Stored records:

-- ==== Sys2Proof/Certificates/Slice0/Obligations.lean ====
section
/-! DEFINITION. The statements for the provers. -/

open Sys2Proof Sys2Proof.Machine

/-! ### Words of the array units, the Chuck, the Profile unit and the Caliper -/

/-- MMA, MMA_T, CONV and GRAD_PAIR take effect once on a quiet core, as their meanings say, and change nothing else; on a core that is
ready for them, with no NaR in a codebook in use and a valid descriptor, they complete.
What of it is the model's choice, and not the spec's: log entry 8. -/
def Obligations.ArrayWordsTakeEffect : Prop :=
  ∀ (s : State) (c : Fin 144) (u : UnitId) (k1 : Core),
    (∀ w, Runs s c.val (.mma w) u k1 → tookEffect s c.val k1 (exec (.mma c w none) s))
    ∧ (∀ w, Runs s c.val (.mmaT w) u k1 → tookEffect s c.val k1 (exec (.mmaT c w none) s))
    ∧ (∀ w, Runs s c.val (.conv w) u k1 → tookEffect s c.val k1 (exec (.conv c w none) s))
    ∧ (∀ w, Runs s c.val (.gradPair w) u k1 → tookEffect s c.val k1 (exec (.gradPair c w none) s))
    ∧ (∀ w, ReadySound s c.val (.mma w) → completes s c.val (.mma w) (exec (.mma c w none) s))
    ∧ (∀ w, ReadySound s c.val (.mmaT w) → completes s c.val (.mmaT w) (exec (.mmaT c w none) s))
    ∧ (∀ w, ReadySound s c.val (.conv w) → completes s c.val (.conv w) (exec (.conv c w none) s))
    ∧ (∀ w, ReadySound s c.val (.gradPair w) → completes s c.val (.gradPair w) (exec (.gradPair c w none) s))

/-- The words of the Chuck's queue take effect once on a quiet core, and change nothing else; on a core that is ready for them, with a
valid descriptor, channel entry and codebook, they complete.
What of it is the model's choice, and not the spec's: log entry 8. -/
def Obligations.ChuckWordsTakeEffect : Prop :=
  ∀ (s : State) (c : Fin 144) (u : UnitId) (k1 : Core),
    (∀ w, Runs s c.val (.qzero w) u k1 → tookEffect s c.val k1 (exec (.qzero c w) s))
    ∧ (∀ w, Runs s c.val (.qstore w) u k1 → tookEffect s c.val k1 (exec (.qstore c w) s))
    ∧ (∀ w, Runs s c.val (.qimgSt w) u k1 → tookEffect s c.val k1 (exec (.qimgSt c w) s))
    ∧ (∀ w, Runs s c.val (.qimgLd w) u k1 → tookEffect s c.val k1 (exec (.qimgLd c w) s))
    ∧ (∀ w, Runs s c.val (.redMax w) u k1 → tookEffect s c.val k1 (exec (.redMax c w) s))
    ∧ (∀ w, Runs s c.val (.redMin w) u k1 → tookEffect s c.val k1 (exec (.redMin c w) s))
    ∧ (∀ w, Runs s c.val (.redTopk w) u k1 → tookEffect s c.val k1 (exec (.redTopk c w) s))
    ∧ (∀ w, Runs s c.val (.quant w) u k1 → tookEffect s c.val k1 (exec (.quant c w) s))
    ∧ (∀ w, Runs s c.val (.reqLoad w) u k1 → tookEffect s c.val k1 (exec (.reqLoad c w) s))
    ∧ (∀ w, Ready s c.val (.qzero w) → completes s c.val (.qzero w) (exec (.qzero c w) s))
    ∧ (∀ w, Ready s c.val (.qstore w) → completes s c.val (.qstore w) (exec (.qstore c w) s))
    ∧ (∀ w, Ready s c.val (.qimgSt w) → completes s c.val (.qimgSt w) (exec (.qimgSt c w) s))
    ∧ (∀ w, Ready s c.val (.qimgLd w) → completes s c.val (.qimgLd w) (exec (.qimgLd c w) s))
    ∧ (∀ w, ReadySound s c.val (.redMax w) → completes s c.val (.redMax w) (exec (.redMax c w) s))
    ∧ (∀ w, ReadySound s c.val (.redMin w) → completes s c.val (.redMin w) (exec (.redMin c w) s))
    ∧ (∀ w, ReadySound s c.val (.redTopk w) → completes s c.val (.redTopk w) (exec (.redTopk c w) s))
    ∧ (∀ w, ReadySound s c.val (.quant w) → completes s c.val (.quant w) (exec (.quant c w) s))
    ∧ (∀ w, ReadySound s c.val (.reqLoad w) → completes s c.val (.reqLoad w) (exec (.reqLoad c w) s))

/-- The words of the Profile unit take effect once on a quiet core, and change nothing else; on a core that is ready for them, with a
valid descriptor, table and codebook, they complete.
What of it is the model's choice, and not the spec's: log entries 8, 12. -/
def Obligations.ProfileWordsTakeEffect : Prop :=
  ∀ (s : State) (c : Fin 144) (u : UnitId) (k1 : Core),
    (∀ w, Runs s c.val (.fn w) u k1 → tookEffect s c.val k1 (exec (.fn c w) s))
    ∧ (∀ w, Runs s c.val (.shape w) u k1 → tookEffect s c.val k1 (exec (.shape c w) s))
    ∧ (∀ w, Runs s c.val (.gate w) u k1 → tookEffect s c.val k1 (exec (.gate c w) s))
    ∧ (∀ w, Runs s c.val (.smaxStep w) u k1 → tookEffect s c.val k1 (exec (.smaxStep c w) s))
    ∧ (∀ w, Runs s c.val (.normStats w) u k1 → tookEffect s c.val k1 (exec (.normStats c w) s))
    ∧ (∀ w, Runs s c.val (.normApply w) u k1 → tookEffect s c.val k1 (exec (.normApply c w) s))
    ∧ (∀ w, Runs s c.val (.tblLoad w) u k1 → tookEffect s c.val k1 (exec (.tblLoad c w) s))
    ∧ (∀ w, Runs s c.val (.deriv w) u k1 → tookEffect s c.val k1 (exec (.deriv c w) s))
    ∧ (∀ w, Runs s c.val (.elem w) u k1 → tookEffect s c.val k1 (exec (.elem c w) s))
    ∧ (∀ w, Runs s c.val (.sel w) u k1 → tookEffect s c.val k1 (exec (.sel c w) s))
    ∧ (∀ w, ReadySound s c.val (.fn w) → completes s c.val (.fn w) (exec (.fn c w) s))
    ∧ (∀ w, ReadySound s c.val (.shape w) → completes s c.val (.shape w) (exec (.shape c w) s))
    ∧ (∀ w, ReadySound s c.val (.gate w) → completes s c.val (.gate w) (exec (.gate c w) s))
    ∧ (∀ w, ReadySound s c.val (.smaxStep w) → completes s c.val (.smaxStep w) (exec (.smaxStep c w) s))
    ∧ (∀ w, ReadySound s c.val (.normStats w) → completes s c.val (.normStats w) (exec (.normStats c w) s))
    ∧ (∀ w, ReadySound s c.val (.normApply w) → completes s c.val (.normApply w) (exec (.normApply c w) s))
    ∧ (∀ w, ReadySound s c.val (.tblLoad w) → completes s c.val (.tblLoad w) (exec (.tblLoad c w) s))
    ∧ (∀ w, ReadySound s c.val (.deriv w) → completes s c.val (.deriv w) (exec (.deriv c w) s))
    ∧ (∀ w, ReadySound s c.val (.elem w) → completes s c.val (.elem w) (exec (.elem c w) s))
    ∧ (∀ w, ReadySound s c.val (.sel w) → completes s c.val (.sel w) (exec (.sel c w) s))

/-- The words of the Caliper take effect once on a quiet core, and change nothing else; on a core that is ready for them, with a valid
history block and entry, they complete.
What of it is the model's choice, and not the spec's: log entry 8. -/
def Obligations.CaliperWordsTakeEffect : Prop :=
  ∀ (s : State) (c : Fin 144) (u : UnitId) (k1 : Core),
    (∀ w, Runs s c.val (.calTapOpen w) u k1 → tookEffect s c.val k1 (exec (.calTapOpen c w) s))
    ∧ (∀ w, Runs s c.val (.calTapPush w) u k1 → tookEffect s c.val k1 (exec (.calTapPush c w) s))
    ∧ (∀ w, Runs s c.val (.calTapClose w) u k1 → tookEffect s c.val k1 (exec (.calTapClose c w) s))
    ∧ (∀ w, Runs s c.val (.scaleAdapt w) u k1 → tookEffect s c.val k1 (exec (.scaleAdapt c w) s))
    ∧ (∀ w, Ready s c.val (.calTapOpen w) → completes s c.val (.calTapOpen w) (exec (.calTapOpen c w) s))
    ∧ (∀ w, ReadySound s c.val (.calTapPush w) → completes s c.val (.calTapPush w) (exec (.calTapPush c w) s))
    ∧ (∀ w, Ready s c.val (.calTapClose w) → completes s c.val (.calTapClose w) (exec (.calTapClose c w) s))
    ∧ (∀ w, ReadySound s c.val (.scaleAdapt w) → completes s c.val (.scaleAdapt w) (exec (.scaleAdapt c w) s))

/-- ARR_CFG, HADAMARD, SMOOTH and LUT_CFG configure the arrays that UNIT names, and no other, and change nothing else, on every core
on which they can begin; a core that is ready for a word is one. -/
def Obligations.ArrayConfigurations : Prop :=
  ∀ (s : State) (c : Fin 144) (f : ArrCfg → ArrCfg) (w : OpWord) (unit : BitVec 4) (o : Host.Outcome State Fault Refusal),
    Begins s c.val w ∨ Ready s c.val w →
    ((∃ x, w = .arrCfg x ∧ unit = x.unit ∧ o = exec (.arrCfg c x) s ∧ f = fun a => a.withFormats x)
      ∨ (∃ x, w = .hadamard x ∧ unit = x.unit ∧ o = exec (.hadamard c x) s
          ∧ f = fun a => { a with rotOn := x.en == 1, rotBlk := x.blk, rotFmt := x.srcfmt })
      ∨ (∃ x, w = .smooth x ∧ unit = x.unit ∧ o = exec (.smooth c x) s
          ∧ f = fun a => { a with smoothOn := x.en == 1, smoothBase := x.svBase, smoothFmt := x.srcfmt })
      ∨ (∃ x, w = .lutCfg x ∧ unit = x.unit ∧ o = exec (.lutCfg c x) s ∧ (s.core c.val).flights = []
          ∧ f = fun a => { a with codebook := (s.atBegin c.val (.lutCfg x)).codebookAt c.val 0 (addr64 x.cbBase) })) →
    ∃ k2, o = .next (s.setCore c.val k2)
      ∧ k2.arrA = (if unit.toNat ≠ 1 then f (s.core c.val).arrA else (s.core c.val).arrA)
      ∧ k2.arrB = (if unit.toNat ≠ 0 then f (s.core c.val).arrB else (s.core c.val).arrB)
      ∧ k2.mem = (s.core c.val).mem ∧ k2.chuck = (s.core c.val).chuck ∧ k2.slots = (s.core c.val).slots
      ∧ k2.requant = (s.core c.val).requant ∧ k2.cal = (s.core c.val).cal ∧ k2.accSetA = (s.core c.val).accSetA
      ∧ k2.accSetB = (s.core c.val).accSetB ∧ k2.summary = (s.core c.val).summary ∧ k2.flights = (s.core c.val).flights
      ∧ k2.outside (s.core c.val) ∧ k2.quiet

Task goal:
How many lines in these entries contain the string "shape"? State the number and nothing more.

Written reply:
2